I then moved onto soldering these LEDs to wires to connect them all to the microcontroller (Lilypad Mini). I first soldered wires to every power and ground of each LED (17 LEDs to be exact), but the wires I used and the way I soldered was so disorganized that I unsoldered everything and restarted. I color-coded and drew out what wires needed to go where and tried to group wires together so the wire was a bit neater. I also planned which LEDs would be connected to which pins and made sure there were no LEDs side by side connected to the same pin. I was conscious of this because the LEDs connected to the same pins would be identically flickering from being fed the exact same code. I wanted to break up the identical ones so the stars seemed a little more organic.
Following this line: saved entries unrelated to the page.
-- ==== Sys2Proof/Word.lean ====
section
/-! DEFINITION. Word.lean: the widths of the K960's values (R2, R20, R203). -/

namespace Sys2Proof

/-- A byte of memory. -/
abbrev Byte := BitVec 8

/-- An S register, a control register, an x0 or x1 ring entry (R52, R203). -/
abbrev Word := BitVec 64

/-- One 32-bit V lane, or one slot word (R34, R36). -/
abbrev W32 := BitVec 32

/-- The 128 lanes of a V register, lane 0 first (R34). -/
abbrev Lanes := List W32

/-- One operand of the matrix array (R27). -/
abbrev XF19 := BitVec 19

end Sys2Proof
end

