/-- R235: errors in the sector of an access to a line of L1 are found. -/
def State.l1Check (s : State) (n pa : Nat) : State :=
  match (s.core n).l1Line pa with
  | some l => s.l1Found n l [pa / 128 % 4]
  | none => s

/-- A load through L1 (R233, R235): its bytes, or its cause and the first byte refused. -/
def State.l1Read (s : State) (n pa size v tc : Nat) : State × Except (Nat × Nat) (List Byte) :=
  let pick := fun (s : State) => match (s.core n).l1Line pa with
    | some l => l.get pa size
    | none => []
  let answer := fun (s : State) (bs : List (Option L1Byte)) =>
    match bs.findIdx? (fun b => match b with | some b => b.poison | none => false) with
    | some i => (s, Except.error (6, i))
    | none => (s.l1Alloc n pa tc, .ok (bs.map fun b => match b with | some b => b.val | none => 0))
  let s := s.l1Check n pa
  let have_ := pick s
  if !have_.isEmpty && have_.all (·.isSome) then answer s have_
  else
    let r := s.homeRead (pa / 128 * 128) 128 v tc
    match r.2 with
    | .error c => (r.1, .error (c, 0))
    | .ok _ =>
      if (s.core n).ways.isEmpty then (r.1, .ok (r.1.mem.readN pa size))
      else
        let s := r.1.l1Fill n pa tc
        answer s (pick s)

/-- A store through L1 (R233, R235). -/
def State.l1Write (s : State) (n j pa : Nat) (bs : List Byte) (v tc : Nat) : State :=
  if (s.core n).ways.isEmpty then s.homeWrite pa bs v tc .write (ctxNum n j)
  else (s.l1Alloc n pa tc).l1Upd n pa fun l =>
    { l with
      writers := l.writers.filter (fun w => w.1 != pa / 128 % 4) ++ [(pa / 128 % 4, ctxNum n j)]
      bytes := (List.range bs.length).foldl (fun b i =>
        Tbl.set (pa % 512 + i) ⟨nth 0 bs i, true, false⟩ b) l.bytes }

/-- The written bytes of one sector go home and the sector leaves L1 (R234: atomics). -/
def State.l1Flush (s : State) (n pa : Nat) : State :=
  match (s.core n).l1Line pa with
  | none => s
  | some l =>
    ((s.writeBack n l [pa / 128 % 4]).l1Upd n pa fun l =>
      { l with bytes := l.bytes.filter fun b => b.1 / 128 != pa / 128 % 4 }).updCore n Core.dropEmpty

end Sys2Proof.Machine
end

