/-- R341, R353: the record of a killed item goes to no list: it is marked, and its slot is free. -/
def State.dropDead (s : State) (e : Entry) : State :=
  match s.launch e.launch with
  | none => s
  | some l => (s.markKilled l.vdev e).itemEnd e.launch (l.slotOf e.addr)

/-- R278: a record enters the tail of list p of a cluster; that of a killed item does not (R341). -/
def State.enqueue (s : State) (cl p : Nat) (e : Entry) : State :=
  if s.entryDead e then s.dropDead e else s.setListOf cl p ((s.cluster cl).lists.get [] p ++ [e])

/-- R341: a kill of launch k reaches its records. -/
def State.sweep (s : State) (k : Nat) : State := State.failRefused (s.sweepKilled k)

/-- R339: the item a context runs fails; the context releases the array and becomes idle. -/
def State.failItem (s : State) (n j cause addr : Nat) : State :=
  let h := (s.ctx n j).held
  let s := (s.register n j).updCore n fun c => c.depart n j
  match h with
  | none => s
  | some h =>
    match s.launch h.launch with
    | none => s
    | some l => s.failSlot h.launch (l.slotOf h.addr) h.wid cause addr (ctxNum n j)

end Sys2Proof.Machine
end

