-- ==== Sys2Proof/Machine/Sched.lean ====
section
/-! DEFINITION. Machine/Sched.lean: the launch scheduler, the dispensers, the clusters' record lists, the selector of a
core, and the interrupts and pre-emptions taken at a boundary (R275-R282, R318, R325-R346, R381, R382, R432). -/

namespace Sys2Proof.Machine

open Sys2Proof

/-! ## Taking a launch (R325-R327) -/

/-- R325: the fields of a launch slot. DESIGN CHOICE (log 115): STATUS bits 31:12 of a posted slot, which R325 gives as zero
without an outcome where they are not, are not looked at. -/
def launchSlotOk (p : List Byte) : Bool :=
  let fl := numAt p 1 1
  numAt p 0 1 == 1 && fld fl 7 5 == 0 && fl % 2 == 0 && decide (fld fl 4 2 ≤ 4) && numAt p 8 8 % 512 == 0
    && numAt p 24 40 == 0

/-- R331: the affinity word permits a cluster. -/
def clusterIn (aff c : Nat) : Bool := decide ((c + 64 - fld aff 21 16) % 64 < fld aff 28 22)

/-- R331: the clusters of a virtual device that the affinity word permits, from CFIRST on. -/
def State.permitted (s : State) (v aff : Nat) : List Nat :=
  ((List.range 64).map fun i => (fld aff 21 16 + i) % 64).filter fun c => clusterIn aff c && (s.cluster c).vdev == v

/-- R326, R327: the limits and zero fields of a launch header. -/
def launchHdrOk (h : List Byte) : Bool :=
  let nf := numAt h 28 1
  let nd := numAt h 29 1
  let aff := numAt h 32 8
  let w := fun (i : Nat) => numAt h (40 + i) 1
  let e := fun (i : Nat) => numAt h (48 + 8 * i) 8
  numAt h 0 8 % 4 == 0 && numAt h 8 8 % 256 == 0 && numAt h 16 8 % 64 == 0
    && decide (1 ≤ numAt h 24 4 ∧ numAt h 24 4 ≤ 65536 ∧ 1 ≤ nf ∧ nf ≤ 6 ∧ nd ≤ 16)
    && fld (numAt h 30 1) 7 3 == 0 && numAt h 31 1 == 0 && fld aff 63 29 == 0 && fld aff 7 0 == 0
    && decide (1 ≤ fld aff 28 22 ∧ fld aff 28 22 ≤ 64) && fld (numAt h 46 2) 15 12 == 0
    && (List.range 6).all (fun i =>
      if i < nf then decide (1 ≤ w i ∧ w i ≤ 64) && (if w i == 64 then true else decide (1 ≤ e i ∧ e i ≤ 2 ^ w i))
      else w i == 0 && e i == 0)
    && decide (((List.range nf).map w).sum ≤ 64) && (h.drop 96).take 160 == List.replicate 160 0
    && (List.range 16).all (fun d => decide (d < nd) || numAt h (256 + 16 * d) 16 == 0)

/-- The launch a header describes. -/
def launchOf (v q hv slot : Nat) (p h : List Byte) : Launch :=
  let nf := numAt h 28 1
  let ext := fun (i : Nat) => numAt h (48 + 8 * i) 8
  { vdev := v, queue := q, qva := hv, slotVa := slot, hdr := numAt p 8 8, arg := numAt p 16 8,
    scope := fld (numAt p 1 1) 4 2, pc := numAt h 0 8, save := numAt h 8 8, recs := numAt h 16 8, nrec := numAt h 24 4,
    nfield := nf, prio := numAt h 30 1 % 8, priaff := numAt h 32 8 + numAt h 30 1 % 8,
    widths := tab nf (fun i => numAt h (40 + i) 1), exts := tab nf (fun i => if ext i == 0 then 2 ^ 64 else ext i),
    policy := numAt h 46 2,
    disps := tab (numAt h 29 1) (fun d => ⟨numAt h (256 + 16 * d) 8, numAt h (264 + 16 * d) 8, 0, []⟩),
    next := 0, live := [], retries := [], kills := [], killedAll := false, lastCluster := 0, placed := false,
    ended := false, heavies := [] }

/-- R327: a failing launch starts nothing. -/
def State.launchFail (s : State) (v hv slot hdr code : Nat) : State :=
  let s := s.devPut v (slot + 4) (toBytes 4 (3 + 16 * code)) 0xFFF
  (s.queueLog v hv hdr (codeKind code) false 0xFFFD 0 0xFFF).advanceRi v hv true 0xFFF

/-- The launch of a slot that the scheduler has claimed. -/
def State.launchStart (s : State) (v q hv slot : Nat) (p : List Byte) : State :=
  let hdr := numAt p 8 8
  if !launchSlotOk p then s.launchFail v hv slot hdr 1
  else
    let r := s.devRead v hdr 512 false
    match r.2 with
    | .error e => r.1.launchFail v hv slot hdr (causeCode e.1)
    | .ok h =>
      let s := r.1
      let aff := numAt h 32 8
      if !launchHdrOk h || fld aff 15 8 == 0 || (s.permitted v aff).isEmpty then s.launchFail v hv slot hdr 1
      else
        let k := s.launches.keys.foldl max 0 + 1
        let s := s.devPut v (slot + 4) (toBytes 4 1) 0xFFF
        { s with launches := s.launches.set k (launchOf v q hv slot p h) }

/-- R275: the slot that launch queue q of a virtual device has for the scheduler: its address, number and image; none where
it has none or must wait. -/
def State.readyLaunch (s : State) (v q : Nat) : Option (Nat × Nat × List Byte) :=
  let w := (s.vdev v).lqtab.get 0 q
  if 16 ≤ q || !tabOn w then none
  else match (s.devRead v (tabVa w) 64 false).2 with
  | .error _ => none
  | .ok bs =>
    match qHdr bs true with
    | none => none
    | some h =>
      let n := max (s.ti v (tabVa w) true) h.ri
      let active := (s.launches.filter fun l => l.2.vdev == v && l.2.queue == q && !l.2.ended).length
      if h.wi ≤ n || 16 ≤ active then none
      else match (s.devRead v (h.slot n) 64 false).2 with
      | .error _ => none
      | .ok p => if numAt p 2 2 != h.seq n || (pkOrdered p && active != 0) then none else some (h.slot n, n, p)

/-- The scheduler among the serving agents, after the 16 copy engines. -/
def schedAgent : Nat := 16

/-- R273, R275, R325: the scheduler takes the next launch of queue q of a virtual device, if it may and it is the queue's
turn. DESIGN CHOICE (log 126): where the header or the slot cannot be read, nothing is taken or logged. -/
def execLaunchTake (vdev q : Nat) (s : State) : Host.Outcome State Fault Refusal :=
  let w := (s.vdev vdev).lqtab.get 0 q
  let hv := tabVa w
  if 16 ≤ q || !tabOn w || s.anyMoving vdev [(hv, 64)] then .next s
  else
    let r := s.devRead vdev hv 64 false
    match r.2 with
    | .error _ => .next r.1
    | .ok bs =>
      match qHdr bs true, r.1.readyLaunch vdev q with
      | none, _ => .next (r.1.errorLog 0 3 hv)
      | some _, none => .next r.1
      | some _, some (slot, n, p) =>
        let ready := r.1.vdevs.flatMap fun d => (List.range 16).filterMap fun k =>
          if (r.1.readyLaunch d.1 k).isSome then some (d.1, k) else none
        if r.1.anyMoving vdev [(slot, 64), (numAt p 8 8, 512)]
            || nextTurn (r.1.lastServed schedAgent) ready != some (vdev, q) then .next r.1
        else
          let b := (r.1.devRead vdev slot 64 false).1
          let s := { b with turns := b.turns.set schedAgent (vdev, q) }
          .next ((s.setTi vdev hv true (n + 1)).launchStart vdev q hv slot p)

/-! ## Records (R329-R334, R432) -/

/-- R333: the bytes of a new record. -/
def Launch.record (l : Launch) (i : Item) : List Byte :=
  toBytes 8 l.pc ++ toBytes 8 i.wid ++ toBytes 8 (l.save + 0x3B900 * i.slot)
    ++ toBytes 8 (fld l.hdr 51 9 * 512 + i.retry % 4 * 16 + 1) ++ toBytes 8 0 ++ toBytes 8 l.priaff ++ toBytes 16 0

/-- R334: the next permitted cluster after the one that received the previous record. -/
def State.nextCluster (s : State) (l : Launch) : Option Nat :=
  let cs := s.permitted l.vdev l.priaff
  if l.placed then ((List.range 64).map fun i => (l.lastCluster + 1 + i) % 64).find? fun c => cs.contains c
  else cs.head?

/-- R334: the lowest free record slot. -/
def Launch.freeSlot (l : Launch) : Option Nat :=
  (List.range l.nrec).find? fun k => !(l.live.any fun i => i.slot == k) && !(l.retries.any fun i => i.slot == k)

/-- A record is written, by no context (R257), and placed; one that cannot be written fails its item before it runs (R432). -/
def State.placeRecord (s : State) (k : Nat) (l : Launch) (i : Item) (cl : Nat) : State :=
  let s := s.updLaunch k fun l => { l with live := l.live ++ [i], lastCluster := cl, placed := true }
  let addr := l.recAt i.slot
  let w := s.recWrite l.vdev addr (l.record i) 0xFFF
  match w.2 with
  | .error e => w.1.failSlot k i.slot i.wid (recCause e.1) e.2 0xFFFD
  | .ok _ => w.1.enqueue cl l.prio ⟨addr, k, w.1.time⟩

/-- R268: record slot k of a launch lies in a page that migrates. -/
def State.slotMoving (s : State) (l : Launch) (k : Nat) : Bool := s.anyMoving l.vdev [(l.recAt k, recBytes)]

/-- R328, R334, R340, R341: the scheduler creates a launch's next record, a retry first; a killed identifier is
skipped. DESIGN CHOICE (log 116): once every cluster that the launch's affinity permits has left its virtual device, nothing
is created and the launch waits. -/
def execRecordCreate (launch : Nat) (s : State) : Host.Outcome State Fault Refusal :=
  match s.launch launch with
  | none => .next s
  | some l =>
    match s.nextCluster l with
    | none => .next s
    | some cl =>
      match l.retries with
      | i :: t =>
        let drop := s.updLaunch launch fun l => { l with retries := t }
        if l.dead i.wid then .next (drop.launchCheck launch)
        else .next (if s.slotMoving l i.slot then s else drop.placeRecord launch l i cl)
      | [] =>
        if l.ended || l.killedAll || l.items ≤ l.next then .next s
        else
          let wid := l.widOf l.next
          let skip := s.updLaunch launch fun l => { l with next := l.next + 1 }
          if l.dead wid then .next (skip.launchCheck launch)
          else match l.freeSlot with
            | none => .next s
            | some k => .next (if s.slotMoving l k then s else skip.placeRecord launch l ⟨k, wid, 0⟩ cl)

/-! ## Lists of a cluster (R278-R282, R336) -/

/-- R331: the priority-and-affinity word of a record permits core n. -/
def recordPermits (r : List Byte) (n : Nat) : Bool :=
  let aff := numAt r 40 8
  clusterIn aff (clusterOf n) && fld aff 15 8 / 2 ^ (n % 8) % 2 == 1

/-- R345: a record permits a core; one that cannot be read permits every core. -/
def State.permits (s : State) (v n : Nat) (e : Entry) : Bool :=
  match (s.recRead v e.addr recBytes).2 with
  | .error _ => true
  | .ok r => recordPermits r n

/-- A core may take a record: it is permitted, the record is not KILLED (R330), and the array is free for one that holds
array state (R353). One that cannot be read is picked up, and fails then (R432). -/
def State.mayRun (s : State) (v n : Nat) (e : Entry) : Bool :=
  match (s.recRead v e.addr recBytes).2 with
  | .error _ => true
  | .ok r =>
    let fl := numAt r 24 8
    recordPermits r n && fld fl 3 3 == 0 && !(fld fl 1 1 == 1 && fld fl 6 6 == 1 && (s.core n).owner.isSome)

/-- R280: the record of a cluster that core n may take: its list and itself. -/
def State.choose (s : State) (cl n : Nat) : Option (Nat × Entry) :=
  [7, 6, 5, 4, 3, 2, 1, 0].findSome? fun p =>
    (((s.cluster cl).lists.get [] p).find? fun e => s.mayRun (s.cluster cl).vdev n e).map fun e => (p, e)

/-- The contexts of a cluster in number order. -/
def clusterCtxs (cl : Nat) : List (Nat × Nat) :=
  (List.range 8).flatMap fun k => (List.range Config.contexts).map fun j => (8 * cl + k, j)

def State.idleCtxs (s : State) (cl : Nat) : List (Nat × Nat) :=
  (clusterCtxs cl).filter fun c => (s.ctx c.1 c.2).held.isNone

/-- A record leaves a list of a cluster. -/
def State.unlink (s : State) (cl p : Nat) (e : Entry) : State :=
  s.setListOf cl p (((s.cluster cl).lists.get [] p).filter fun x => x != e)

/-- R268: a record, or its save area, lies in a page that migrates. -/
def State.entryMoving (s : State) (e : Entry) : Bool :=
  !s.migrations.isEmpty && (s.launch e.launch).any fun l =>
    s.anyMoving l.vdev [(e.addr, recBytes), (l.save + 0x3B900 * l.slotOf e.addr, 0x3B900)]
I then attempted to make my microcontroller removable by soldering snaps to the wires and the controller. This proved to be very difficult and cause my microcontroller to no longer to accept batteries as I had so much solder buildup I couldn't remove from messing up and retrying to attach the snaps over and over again. I scratched this idea and once I received the new Lilypad in the mail, I decided to scrap the removable idea and just stick with soldering the wires straight to the Lilypad as not to mess this one up. I made sure the Lilypad was on the outside of the felt so it was easily accessible to turn the LEDs on and off and/or to reupload code easily if necessary. I also decided to scratch the light sensor idea as the light sensor would constantly drain the battery and cause it to die within a day. I figured for longevity's sake, it would be easiest to manually turn the LEDs on and off.

Step 6: Connecting the Electronics to the Fabric

The last step included attaching the electronics behind the fabric and adding the clock mechanism to the center of the frame. I decided to extend my wires down the back of my felt to the Lilypad in the right side of the clock (or left side, depending on how you look at the clock). I chose this spot as the Lilypad's on/off switch is on the lower right side of the board, so the user can easily turn the clock on and off just by reaching a finger to the backside of the clock and clicking the button. I then attached my clock mechanism by burning a hole in the felt and fabric via a soldering iron and screwing the felt and fabric together, attaching the felt to the fabric in the process. I then added and the battery to the clock piece, stitched the pulled fabric behind the hoop, and voila, I was done!